(Stored data)
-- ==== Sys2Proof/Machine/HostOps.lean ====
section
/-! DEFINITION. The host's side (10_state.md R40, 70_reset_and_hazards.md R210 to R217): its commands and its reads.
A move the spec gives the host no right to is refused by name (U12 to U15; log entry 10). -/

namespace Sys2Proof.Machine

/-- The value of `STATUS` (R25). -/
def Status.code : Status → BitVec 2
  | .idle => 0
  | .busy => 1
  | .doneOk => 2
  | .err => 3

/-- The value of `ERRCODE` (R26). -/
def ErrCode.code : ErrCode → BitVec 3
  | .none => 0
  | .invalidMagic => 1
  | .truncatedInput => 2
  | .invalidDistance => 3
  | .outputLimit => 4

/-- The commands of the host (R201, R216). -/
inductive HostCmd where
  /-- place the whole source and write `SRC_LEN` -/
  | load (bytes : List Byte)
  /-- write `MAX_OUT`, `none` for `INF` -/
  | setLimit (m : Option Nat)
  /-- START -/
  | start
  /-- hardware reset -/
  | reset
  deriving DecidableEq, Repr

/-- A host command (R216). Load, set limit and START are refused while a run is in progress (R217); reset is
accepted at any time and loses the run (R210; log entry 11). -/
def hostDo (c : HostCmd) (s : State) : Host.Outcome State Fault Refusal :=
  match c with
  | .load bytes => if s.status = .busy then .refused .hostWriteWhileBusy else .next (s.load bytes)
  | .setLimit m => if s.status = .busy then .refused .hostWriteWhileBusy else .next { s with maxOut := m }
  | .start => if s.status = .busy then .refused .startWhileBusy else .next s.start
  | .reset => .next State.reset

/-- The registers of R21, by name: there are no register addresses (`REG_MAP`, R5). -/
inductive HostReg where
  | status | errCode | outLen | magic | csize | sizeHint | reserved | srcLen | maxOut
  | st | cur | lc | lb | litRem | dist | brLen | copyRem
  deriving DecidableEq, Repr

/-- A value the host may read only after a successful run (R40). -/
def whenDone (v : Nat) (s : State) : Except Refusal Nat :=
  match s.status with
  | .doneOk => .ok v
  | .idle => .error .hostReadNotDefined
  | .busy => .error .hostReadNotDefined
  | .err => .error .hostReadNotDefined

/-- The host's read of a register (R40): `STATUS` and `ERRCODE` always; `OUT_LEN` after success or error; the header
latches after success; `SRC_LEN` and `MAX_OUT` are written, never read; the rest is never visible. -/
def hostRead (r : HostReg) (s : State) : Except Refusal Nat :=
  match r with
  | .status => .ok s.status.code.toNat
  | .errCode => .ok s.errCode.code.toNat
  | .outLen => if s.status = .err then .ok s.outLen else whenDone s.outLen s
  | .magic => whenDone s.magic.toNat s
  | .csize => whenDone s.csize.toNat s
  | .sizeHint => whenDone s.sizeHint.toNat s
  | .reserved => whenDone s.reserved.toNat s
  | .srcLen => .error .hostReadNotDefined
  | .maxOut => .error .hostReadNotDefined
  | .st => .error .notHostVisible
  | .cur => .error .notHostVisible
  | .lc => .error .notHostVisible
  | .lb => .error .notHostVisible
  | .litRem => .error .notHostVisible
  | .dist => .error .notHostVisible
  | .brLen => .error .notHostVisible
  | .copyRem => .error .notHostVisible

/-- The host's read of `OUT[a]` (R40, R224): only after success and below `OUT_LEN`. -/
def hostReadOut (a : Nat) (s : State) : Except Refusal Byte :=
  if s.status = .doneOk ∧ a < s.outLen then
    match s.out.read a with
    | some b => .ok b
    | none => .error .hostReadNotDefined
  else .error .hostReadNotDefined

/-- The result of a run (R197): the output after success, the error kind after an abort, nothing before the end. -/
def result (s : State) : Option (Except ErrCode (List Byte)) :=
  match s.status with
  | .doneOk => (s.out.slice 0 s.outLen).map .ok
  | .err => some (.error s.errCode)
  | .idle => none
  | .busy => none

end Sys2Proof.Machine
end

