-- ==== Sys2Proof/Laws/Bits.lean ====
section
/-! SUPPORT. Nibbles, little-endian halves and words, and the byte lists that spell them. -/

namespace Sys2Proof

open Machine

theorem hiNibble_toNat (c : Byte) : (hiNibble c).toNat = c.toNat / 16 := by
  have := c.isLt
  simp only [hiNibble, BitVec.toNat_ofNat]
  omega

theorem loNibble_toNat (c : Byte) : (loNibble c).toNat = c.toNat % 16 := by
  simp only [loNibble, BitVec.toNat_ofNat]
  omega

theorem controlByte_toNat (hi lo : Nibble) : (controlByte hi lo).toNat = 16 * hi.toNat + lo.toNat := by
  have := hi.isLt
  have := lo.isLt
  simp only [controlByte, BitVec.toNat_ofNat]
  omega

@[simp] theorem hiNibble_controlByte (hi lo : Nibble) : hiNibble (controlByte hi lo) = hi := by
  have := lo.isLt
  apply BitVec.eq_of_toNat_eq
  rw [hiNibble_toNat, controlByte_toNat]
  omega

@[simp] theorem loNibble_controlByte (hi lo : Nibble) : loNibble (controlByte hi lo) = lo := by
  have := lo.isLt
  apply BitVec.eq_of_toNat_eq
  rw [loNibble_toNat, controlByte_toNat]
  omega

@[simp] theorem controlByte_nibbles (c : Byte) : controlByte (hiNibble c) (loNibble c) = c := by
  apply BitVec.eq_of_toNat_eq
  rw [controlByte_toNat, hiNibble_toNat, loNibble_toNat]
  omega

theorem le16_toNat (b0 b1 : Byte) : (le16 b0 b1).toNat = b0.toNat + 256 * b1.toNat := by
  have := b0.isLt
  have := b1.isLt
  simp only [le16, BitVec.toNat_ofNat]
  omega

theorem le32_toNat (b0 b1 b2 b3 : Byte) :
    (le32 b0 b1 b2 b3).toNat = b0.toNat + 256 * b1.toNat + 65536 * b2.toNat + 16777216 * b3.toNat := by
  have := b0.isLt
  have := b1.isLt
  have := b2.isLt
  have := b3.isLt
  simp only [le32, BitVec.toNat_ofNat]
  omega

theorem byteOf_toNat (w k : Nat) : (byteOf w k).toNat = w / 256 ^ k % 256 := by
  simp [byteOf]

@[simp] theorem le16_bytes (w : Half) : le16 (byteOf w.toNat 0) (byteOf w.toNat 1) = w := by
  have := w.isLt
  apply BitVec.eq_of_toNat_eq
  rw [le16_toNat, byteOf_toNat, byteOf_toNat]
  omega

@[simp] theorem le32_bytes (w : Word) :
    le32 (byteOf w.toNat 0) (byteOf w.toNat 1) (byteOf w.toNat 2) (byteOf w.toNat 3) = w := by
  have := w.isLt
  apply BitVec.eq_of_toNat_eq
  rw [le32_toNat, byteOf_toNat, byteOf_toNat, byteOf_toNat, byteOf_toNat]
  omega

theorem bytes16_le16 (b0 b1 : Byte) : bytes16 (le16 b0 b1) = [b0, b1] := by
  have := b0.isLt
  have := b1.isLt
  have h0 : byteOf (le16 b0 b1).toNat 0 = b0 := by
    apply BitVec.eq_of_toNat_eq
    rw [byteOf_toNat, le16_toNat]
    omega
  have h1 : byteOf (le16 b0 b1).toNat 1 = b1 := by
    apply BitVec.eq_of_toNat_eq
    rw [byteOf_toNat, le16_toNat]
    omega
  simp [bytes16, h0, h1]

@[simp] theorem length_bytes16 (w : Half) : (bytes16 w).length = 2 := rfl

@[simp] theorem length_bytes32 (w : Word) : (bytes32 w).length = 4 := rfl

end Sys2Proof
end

WHAT TO PRODUCE: Collect each line above holding the string "litRem".

REPLY:
  | st | cur | lc | lb | litRem | dist | brLen | copyRem
  | .litRem => .error .notHostVisible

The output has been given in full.